Breivik is not a White supremacist. His anti-immigrant ideas are to preserve the purity of the European ethos and this makes him naturally anti-immigrant. The multiculturalism he is against has room for supporting other movements, though. It is a curious anomaly that, much like the Indian caste system, he wanted to create a “servant class” that would be from Bangladesh, Pakistan and India, but all non-Muslim. Entry into his temple of doom obviously was to be limited.
His manifesto states, “During their stay, they will work 12 hours a day for the duration of their contracts (6 or 12 months) and are then flown back to their homelands…These individuals will live in segregated communities in pre-defined areas of each major city.”
In India, and Mumbai at that, the Shiv Sena wanted migrants from other cities to go back to where they came from. Bangladeshi families who have been living in India for 30 years and more are not only seen as a nuisance – although they work as labour and are sold as prostitutes – but are now terror suspects, too, when we run out of Pakistanis.
The problem with such movements is that they transform indigenous populations into psychological immigrants. The questions one poses immediately become sectarian and emphasise one’s otherness.
A devious argument is that post 9/11 and post Mumbai’s 2008 attacks India and the West, in this case the US, have suffered due to a common enemy. This is a complete lie that is buffered by the Indian elite who flaunted their Taj Hotel and marketed what they saw as the destruction of the country’s progress. It was a shameless attempt at empathy and identification with the Twin Towers, the Manhattan skyline already familiar to Indians through a few upmarket Bollywood films. At last, we had internationalised our sorrow and found a common opponent. The Islamist. This wiped out India’s 16 million Muslims, who had to play quasi nationalists, since real nationalism had been barricaded.
This terrorist attack whitewashed the Bombay riots of 1992-93 and of Gujarat in 2002, both with the connivance of Hindutva political groups that got propped up following such acts.
It is quite disingenuous that Breivik, while admired in the silent chambers of xenophobic thought, is projected as mad. It is disconcerting to note that this terrorist is in the mainstream projected as a “gunman” and as one report said a “paranoid warrior”.
His lawyer, Geir Lippestad, believes, “This whole case indicates that he’s insane. He believes that he’s in a war and that when you’re in a war you can do things like that without pleading guilty.” Worse, he could be seen as clinically insane and not be jailed at all because he “has a view on reality that is very, very difficult to explain”.

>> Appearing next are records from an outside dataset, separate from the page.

/-- The executing order asks for the slot (R124). -/
def requestSlot (s : State) : Act :=
  match s.txe.job with
  | none => takeOrderJob s
  | some _ => requestYield ((setStage .waitSlot s).modTxe fun t => { t with orderWaits := true })

end Sys2Proof.Machine
end

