-- ==== Sys2Proof/Machine/Operands.lean ====
section
/-! DEFINITION. The operand checks that the LIF makes itself: the enumerated parameters of an order at its dispatch (R177), the fields of a
settings record (R179, R185), and the bits of a STATUS clear set (R180, R185). -/

namespace Sys2Proof.Machine

/-- The frame count a LOAD_TABLE must carry (R177): 1 or 2 for DEFECT, 1 for every other table. -/
def frameCountOk (id frames : Nat) : Bool := frames == 1 || (id == 5 && frames == 2)

/-- A table id of section 11.2. -/
def tableIdOk (id : Nat) : Bool := decide (1 ≤ id) && decide (id ≤ 6)

/-- The enumerated parameters of an order, checked at dispatch (R177): the detail of its BAD_PARAMETER report; none when they pass. -/
def parameterFault : OrderKind → Option Detail
  | .eject option => if option ≤ 1 then none else some .noDetail
  | .removal option => if option = 1 ∨ option = 2 then none else some .noDetail
  | .commitLabel option => if option ≤ 1 then none else some .noDetail
  | .loadTable id frames =>
      if tableIdOk id = false then some .noDetail else if frameCountOk id frames then none else some (.table id)
  | .readTable id => if tableIdOk id then none else some .noDetail
  | .start | .stop | .seek _ _ | .read _ _ | .write _ _ | .flush | .reassign _ | .calibrate | .set _ => none

/-- Every field of a settings record lies within its values (R179); no mask bit above the twelve notices is set (R185). -/
def settingsOk (i : SettingsImage) : Bool :=
  decide (i.writeBack ≤ 1) && decide (i.readAhead ≤ 1) && decide (i.retryLimit ≤ 15) && decide (i.flushDelay ≤ 255) &&
    decide (i.standbyDelay ≤ 60) && decide (i.ejectPulse ≤ 1) && decide (i.brakeStep ≤ 1) && decide (i.spinOnInsert ≤ 1) &&
    i.noticeMask &&& 0xF000#16 == 0

/-- The settings record an image within its values stands for (section 11.2). -/
def settingsOf (i : SettingsImage) : Settings :=
  { writeBack := i.writeBack == 1, readAhead := i.readAhead == 1, retryLimit := i.retryLimit, flushDelay := i.flushDelay,
    standbyDelay := i.standbyDelay, ejectLong := i.ejectPulse == 1, brakeSlow := i.brakeStep == 1,
    spinOnInsert := i.spinOnInsert == 1, noticeMask := i.noticeMask }

/-- Clear the fault flags of channel `c` that a set names: bit 2c low, bit 2c + 1 high (section 11.2). -/
def ChannelRecord.clearFlags (set : Word16) (c : Nat) (r : ChannelRecord) : ChannelRecord :=
  { r with lowFault := r.lowFault && !set.getLsbD (2 * c), highFault := r.highFault && !set.getLsbD (2 * c + 1) }

/-- Clear the fault flags that a set names, on every channel. -/
def clearFaults (set : Word16) (s : State) : State :=
  s.modSmn fun m =>
    { m with v12 := m.v12.clearFlags set 0, v5 := m.v5.clearFlags set 1, temp := m.temp.clearFlags set 2,
             ispin := m.ispin.clearFlags set 3, iact := m.iact.clearFlags set 4 }

/-- Clear the counters that the counter byte names (section 11.2): from bit 0 CRC discards, retries, missed revolutions, missed servo
samples, seek errors and lost blocks, the last with the last lost block (R180). -/
def clearCounters (b : Byte) (s : State) : State :=
  (((s.modLif fun l => { l with crcDiscards := if b.getLsbD 0 then 0 else l.crcDiscards }).modTxe fun t =>
      { t with retryCounter := if b.getLsbD 1 then 0 else t.retryCounter,
               missedRevolutions := if b.getLsbD 2 then 0 else t.missedRevolutions }).modSvc fun v =>
      { v with pos := { v.pos with totalMissed := if b.getLsbD 3 then 0 else v.pos.totalMissed },
               seekErrors := if b.getLsbD 4 then 0 else v.seekErrors }).modSgc fun g =>
      { g with lostBlocks := if b.getLsbD 5 then 0 else g.lostBlocks, lastLost := if b.getLsbD 5 then none else g.lastLost }

/-- A clear set acts, when the host has taken the STATUS_REPORT (R180). -/
def applyClear (x : ClearSet) (s : State) : State :=
  clearCounters x.counters (clearFaults x.faults (s.modLif fun l => { l with notices := l.notices &&& ~~~x.notices }))

end Sys2Proof.Machine
end

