/-! ### Monitor readings -/

/-- MONITOR_READING. A reading in range on an armed channel with no condition is recorded and ends the run (R159, R163); on a channel that is not armed
the run is cleared (R163). A reading that completes a run activates the condition of its side, sets the fault flag and latches MONITOR (R164): RETRACT
in STOPPED moves nothing and shuts the spin-up gate (R9, R24); HOLD_WRITES imposes write hold and latches WRITE_HOLD (R167), and tears a write field
in flight (R132); PARK in READY, with an order's job in the slot, leaves for FLUSH with reason FAULT (R15, R24, R166), the causes becoming PARK alone,
whatever a state of READY held before (assumption 28). A condition counts its readings in range and ends at the second (R165): write hold ends and the
hold wait stops (R133); the spin-up gate opens, and a spin-up asked for begins (R9, R33). A TEMP reading in READY that differs by 8 or more from the
calibration temperature makes calibration due (R94, R168), and with the slot empty CALIBRATE is entered and the pass begins (R13, R95, R96). The first
IACT reading is compared (the model's choice of order, assumption 15), completes the round (R160), and a spin-up asked for begins (R9). -/
def Obligations.MonitorReadingsAct : Prop :=
  ∀ (reading x : Nat) (j : Job) (o : SectorOp) (s : State),
    ((s.smn.slot = .v12 ∨ s.smn.slot = .v5 ∨ s.smn.slot = .ispin ∨ (s.smn.slot = .iact ∧ s.smn.roundComplete = true) ∨
        (s.smn.slot = .temp ∧ (s.csq.lifecycle ≠ .ready ∨ drifted reading s.svc.cal.temperature = false ∨ s.svc.cal.due = true))) →
      (channel s s.smn.slot).limits.armed = .always →
      (channel s s.smn.slot).limits.low ≤ reading → reading ≤ (channel s s.smn.slot).limits.high →
      ((channel s s.smn.slot).active = .neither →
        exec (.monitorReading reading) s = .next (finish
          (modChannel s.smn.slot (fun r => { r with latest := reading, runSide := .neither, runCount := 0 })
            { s with smn := { s.smn with slot := s.smn.slot.next, slotTimer := 20000 } }))) ∧
      ((channel s s.smn.slot).active ≠ .neither → (channel s s.smn.slot).inRange = 0 →
        exec (.monitorReading reading) s = .next (finish
          (modChannel s.smn.slot (fun r => { r with latest := reading, runSide := .neither, runCount := 0, inRange := 1 })
            { s with smn := { s.smn with slot := s.smn.slot.next, slotTimer := 20000 } })))) ∧
    (armedIn (channel s s.smn.slot).limits.armed s.csq.lifecycle = false → (channel s s.smn.slot).active = .neither →
      s.csq.lifecycle ≠ .ready → (s.smn.slot = .iact → s.smn.roundComplete = true) →
      exec (.monitorReading reading) s = .next (finish
        (modChannel s.smn.slot (fun r => { r with latest := reading, runSide := .neither, runCount := 0, inRange := 0 })
          { s with smn := { s.smn with slot := s.smn.slot.next, slotTimer := 20000 } }))) ∧
    (s.smn.slot = .v5 → s.csq.lifecycle = .stopped → s.smn.v5.limits.armed = .always → s.smn.v5.active = .neither →
      s.smn.v5.limits.lowAction = .retract → s.smn.v5.limits.lowPersistence = 1 → s.smn.v5.runSide = .neither →
      reading < s.smn.v5.limits.low →
      Leads (.monitorReading reading) s fun t =>
        t.smn.v5 = { s.smn.v5 with latest := reading, runSide := .low, runCount := 1, active := .low, inRange := 0, lowFault := true } ∧
        gateShut t = true ∧ t.lif.notices = s.lif.notices ||| 256#16 ∧ t.csq = s.csq ∧ t.spc = s.spc ∧ t.svc = s.svc ∧ t.sgc = s.sgc) ∧
    (s.smn.slot = .temp → (s.csq.lifecycle ≠ .ready ∨ drifted reading s.svc.cal.temperature = false) → s.smn.temp.limits.armed = .always →
      s.smn.temp.active = .neither → s.smn.temp.limits.highAction = .holdWrites → s.smn.temp.limits.highPersistence = 4 →
      s.smn.temp.runSide = .high → s.smn.temp.runCount = 3 → s.smn.temp.limits.low ≤ reading → s.smn.temp.limits.high < reading →
      (s.txe.op = none →
        Leads (.monitorReading reading) s fun t =>
          t.smn.temp = { s.smn.temp with latest := reading, runCount := 4, active := .high, inRange := 0, highFault := true } ∧
          writeHold t = true ∧ t.lif.notices = (s.lif.notices ||| 256#16) ||| 512#16 ∧ t.csq = s.csq ∧ t.spc = s.spc ∧ t.svc = s.svc ∧
          t.sgc = s.sgc) ∧
      (s.txe.op = some o → o.dir = .write → CanRetry o s → s.svc.mode = .follow →
        Leads (.monitorReading reading) s fun t =>
          writeHold t = true ∧ t.txe = cutTxe o s.txe ∧ t.sgc = portReleased s.sgc ∧
          t.lif.notices = (s.lif.notices ||| 256#16) ||| 512#16 ∧ t.csq = s.csq ∧ t.spc = s.spc ∧ t.svc = s.svc)) ∧
    (s.smn.slot = .ispin → s.csq.lifecycle = .ready → passTag s = none → s.txe.job = some j → j.kind = .order →
      (s.smn.ispin.limits.armed = .always ∨ s.smn.ispin.limits.armed = .ready) → s.smn.ispin.active = .neither →
      s.smn.ispin.limits.highAction = .park → s.smn.ispin.limits.highPersistence = 1 → s.smn.ispin.runSide = .neither →
      s.smn.ispin.limits.low ≤ reading → s.smn.ispin.limits.high < reading →
      Leads (.monitorReading reading) s fun t =>
        t.smn.ispin = { s.smn.ispin with latest := reading, runSide := .high, runCount := 1, active := .high, inRange := 0, highFault := true } ∧
        gateShut t = true ∧ t.lif.notices = s.lif.notices ||| 256#16 ∧
        t.csq = departedCsq { noCauses with park := true } .fault s.csq ∧ t.txe.departureWaits = true ∧ t.txe.job = some j ∧
        t.txe.op = s.txe.op ∧ t.spc = s.spc ∧ t.svc = s.svc ∧ KeepsCache s t ∧ KeepsTables s t ∧ t.lif.reports = s.lif.reports) ∧
    (s.smn.slot = .temp → s.csq.lifecycle ≠ .ready → s.smn.temp.limits.armed = .always → s.smn.temp.active = .high →
      s.smn.temp.limits.highAction = .holdWrites → s.smn.temp.inRange = 1 → s.smn.temp.limits.low ≤ reading →
      reading ≤ s.smn.temp.limits.high → s.smn.v12.active = .neither → s.smn.v5.active = .neither → s.smn.ispin.active = .neither →
      s.smn.iact.active = .neither → s.sgc.heldDeparture = false →
      Leads (.monitorReading reading) s fun t =>
        t.smn.temp = { s.smn.temp with latest := reading, runSide := .neither, runCount := 0, active := .neither, inRange := 0 } ∧
        writeHold s = true ∧ writeHold t = false ∧ t.txe.holdTimer = none ∧ t.lif.notices = s.lif.notices ∧ t.csq = s.csq ∧ t.spc = s.spc ∧
        t.svc = s.svc ∧ t.sgc = s.sgc ∧ t.txe.op = s.txe.op) ∧
    (s.smn.slot = .v5 → s.csq.lifecycle = .stopped → s.csq.spinUpRequest = true → s.smn.roundComplete = true → s.spc.state = .still →
      s.smn.v5.limits.armed = .always → s.smn.v5.active = .low → s.smn.v5.limits.lowAction = .retract → s.smn.v5.inRange = 1 →
      s.smn.v5.limits.low ≤ reading → reading ≤ s.smn.v5.limits.high → s.smn.v12.active = .neither → s.smn.temp.active = .neither →
      s.smn.ispin.active = .neither → s.smn.iact.active = .neither →
      Leads (.monitorReading reading) s fun t =>
        t.smn.v5 = { s.smn.v5 with latest := reading, runSide := .neither, runCount := 0, active := .neither, inRange := 0 } ∧
        gateShut s = true ∧ gateShut t = false ∧ t.csq = { stillCsq .spinUp s.csq with spinUpRequest := false } ∧
        t.spc.state = .driving ∧ t.spc.driveEnable = true ∧ t.spc.phase = .acquire ∧ t.spc.spinUpPending = true ∧
        t.spc.spinUpTimer = some 10000000 ∧ t.svc = s.svc ∧ t.lif.notices = s.lif.notices ∧ KeepsCache s t ∧ KeepsTables s t) ∧
    (s.smn.slot = .temp → s.csq.lifecycle = .ready → s.smn.temp.active = .neither →
      s.smn.temp.limits.low ≤ reading → reading ≤ s.smn.temp.limits.high → s.svc.cal.temperature = some x →
      (x + 8 ≤ reading ∨ reading + 8 ≤ x) → s.svc.cal.due = false →
      (s.txe.job = some j → j.kind = .order →
        exec (.monitorReading reading) s = .next (finish
          (modChannel .temp (fun r => { r with latest := reading, runSide := .neither, runCount := 0 })
            { s with smn := { s.smn with slot := .ispin, slotTimer := 20000 }, svc := { s.svc with cal := { s.svc.cal with due := true } } }))) ∧
      (s.txe.job = none → s.txe.orderWaits = false → s.svc.cal.stage = .idle → passTag s = none → OnTrack s → s.svc.targetCylinder ≠ 75 →
        Leads (.monitorReading reading) s fun t =>
          t.smn.temp.latest = reading ∧ t.csq.lifecycle = .calibrate ∧ t.svc.cal.due = true ∧ t.svc.cal.passOrder = none ∧
          t.svc.cal.stage = .seeking ∧ t.svc.cal.band = 0 ∧ t.svc.cal.bandsDone = [] ∧ t.svc.mode = .seek ∧ t.svc.targetCylinder = 75 ∧
          t.svc.targetHead = 0 ∧ t.svc.requester = .calibration ∧ t.svc.seekStatus = .outstanding ∧ t.svc.bias = s.svc.bias ∧
          t.spc = s.spc ∧ t.lif.notices = s.lif.notices ∧ t.lif.reports = s.lif.reports ∧ KeepsCache s t ∧ KeepsTables s t)) ∧
    (s.smn.slot = .iact → s.smn.roundComplete = false → s.smn.iact.active = .neither →
      (armedIn s.smn.iact.limits.armed s.csq.lifecycle = true → s.smn.iact.limits.low ≤ reading ∧ reading ≤ s.smn.iact.limits.high) →
      ((s.csq.lifecycle ≠ .stopped ∨ s.csq.spinUpRequest = false) →
        exec (.monitorReading reading) s = .next (finish
          (modChannel .iact (fun r => { r with
              latest := reading, runSide := .neither, runCount := 0,
              inRange := if armedIn r.limits.armed s.csq.lifecycle then r.inRange else 0 })
            { s with smn := { s.smn with slot := .v12, slotTimer := 20000, roundComplete := true } }))) ∧
      (s.csq.lifecycle = .stopped → s.csq.spinUpRequest = true → s.spc.state = .still → gateShut s = false →
        Leads (.monitorReading reading) s fun t =>
          t.smn.iact.latest = reading ∧ t.smn.roundComplete = true ∧ t.csq = { stillCsq .spinUp s.csq with spinUpRequest := false } ∧
          t.spc.state = .driving ∧ t.spc.driveEnable = true ∧ t.spc.phase = .acquire ∧ t.spc.spinUpPending = true ∧
          t.spc.spinUpTimer = some 10000000 ∧ t.svc = s.svc ∧ t.lif.notices = s.lif.notices ∧ KeepsCache s t ∧ KeepsTables s t))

Any act of terror is difficult to explain because it is not rational, much like a belief system. You do not know anything about god or the afterlife, and yet there are millions of devotees across the world. Breivik could well have been sitting at the feet of a levitating guru in the many yoga centres that have sprouted in the West. He chose a more violent method to project his virulence. This itself proves that he operated as a lone wolf but made sure that he aligned himself with the right groups. Unintentionally, he has exposed the world to phobias that live off phobias.